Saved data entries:

------------------------------------------------

/-! Invariants -/

theorem reset_flags_consistent : FlagsConsistent State.reset :=
  ⟨by decide, by decide, by decide, by decide, by decide, by decide, by decide⟩

/-- The invariant is met, and the step taken, by a machine after reset whose sequencer has the turn. -/
theorem witness_consistent_step : ∃ s t, FlagsConsistent s ∧ Memory.wf s.params s.rom = true ∧ Steps s t :=
  ⟨{ State.reset with agenda := [.sequencer] }, _,
    ⟨by decide, by decide, by decide, by decide, by decide, by decide, by decide⟩, by decide, steps_after (by decide)⟩

/-- The invariant is met by a faulted and by a sleeping machine, and not by one that sleeps in the handler. -/
theorem witness_consistent_states : FlagsConsistent faulted ∧ FlagsConsistent asleep ∧
    ¬FlagsConsistent { inService with slp := true } :=
  ⟨⟨by decide, by decide, by decide, by decide, by decide, by decide, by decide⟩,
    ⟨by decide, by decide, by decide, by decide, by decide, by decide, by decide⟩,
    fun h => absurd (h.sleepsAtNormalLevel rfl).1 (by decide)⟩

theorem witness_agent_steps (a : Agent) : agentStep a base = .next (acted a base) := agentStep_acted a base
theorem witness_sequencer_step : sequencerStep base = .next (acted .sequencer base) := agentStep_acted .sequencer base

/-- Two resets of one run: they draw different numbers. -/
def resetRun : Nat → State
  | 0 => base
  | n + 1 => acted .reset (resetRun n)

theorem witness_resets : IsRun (fun _ => .reset) resetRun ∧ (0 : Nat) < 1 ∧ (resetRun 0).draws = 0 ∧ (resetRun 1).draws = 1 :=
  ⟨fun n => agentStep_acted .reset (resetRun n), by decide, rfl, rfl⟩

theorem witness_reset_keeps_list : Memory.wf armed.params armed.rom = true := by decide

/-! The wait state -/

theorem witness_hang :
    (∃ s t, Steps s t ∧ nextAgent s ≠ .reset ∧ s.slp = true ∧ s.gie = false) ∧
    ∃ s t, Steps s t ∧ nextAgent s ≠ .reset ∧ s.slp = true ∧ s.ocie = false :=
  ⟨⟨{ asleep with agenda := [.sequencer] }, _, steps_after (by decide), by decide, rfl, rfl⟩,
    { asleep with gie := true, agenda := [.clock] }, _, steps_after (by decide), by decide, rfl, rfl⟩

/-- Asleep with the counter stopped and no match pending, the interrupt on. -/
theorem witness_hang_stopped : ∃ s t, Steps s t ∧ nextAgent s ≠ .reset ∧ s.slp = true ∧ s.gie = true ∧ s.ocie = true ∧
    s.ocf = false ∧ s.ps = 7 :=
  ⟨{ asleep with gie := true, ocie := true, ps := 7, agenda := [.clock] }, _, steps_after (by decide), by decide, rfl, rfl,
    rfl, rfl, rfl⟩

/-- Asleep with the interrupt on, the timer running and the LED pin driven. -/
def dozing : State := { running with slp := true, gie := true, ocie := true, ddr := 0x20 }

theorem witness_first_wake : dozing.flt = false ∧ dozing.slp = true ∧ dozing.gie = true ∧ dozing.eip = false ∧
    dozing.isv = false ∧ dozing.ocie = true ∧ dozing.ocf = false ∧ divisor dozing.ps = some 1 := by decide

/-- Clock and sequencer in turn. -/
def inTurn (n : Nat) : Agent := if n % 2 = 0 then .clock else .sequencer

/-- The run from `dozing` in which they step in turn. -/
def fairRun : Nat → State
  | 0 => dozing
  | n + 1 => acted (inTurn n) (fairRun n)

theorem witness_fair_run : IsRun inTurn fairRun ∧ WeaklyFair inTurn fairRun ∧ (∀ k, 0 ≤ k → inTurn k ≠ .reset) ∧
    fairRun 0 = dozing := by
  refine ⟨fun n => agentStep_acted (inTurn n) (fairRun n),
    ⟨fun n => ⟨2 * n, by omega, by simp [inTurn]⟩, fun n _ => ⟨2 * n + 1, by omega, by simp [inTurn]⟩⟩,
    fun k _ => ?_, rfl⟩
  unfold inTurn
  split <;> decide

/-- Four turns of that run: the second clock step is a match, the sequencer's turn after it the acceptance. -/
theorem witness_no_overrun : ∃ new : List Event, (fairRun 0).params.ackOnEntry = true ∧
    (∀ k, k < 4 → inTurn k ≠ .reset) ∧ (∀ k, k < 4 → inTurn k = .sequencer → ∀ i, Fetches (fairRun k) i → ¬Writes i .tifr) ∧
    (fairRun 4).trace = (fairRun 0).trace ++ new ∧ NoOverrun (fairRun 0).ocf new = true ∧ new.countP isMatch = 1 := by
  refine ⟨(fairRun 4).trace, rfl, by decide, fun k hk hs i hf => ?_, rfl, by decide, by decide⟩
  have awake : ∀ k, k < 4 → inTurn k = .sequencer → execOk (fairRun k) = false := by decide
  exact absurd hf.1 (by rw [awake k hk hs]; decide)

------------------------------------------------

WORK INSTRUCTIONS: Count every line of the entries that holds the string "machine". Please answer with the count alone.

FINISHED TASK: 2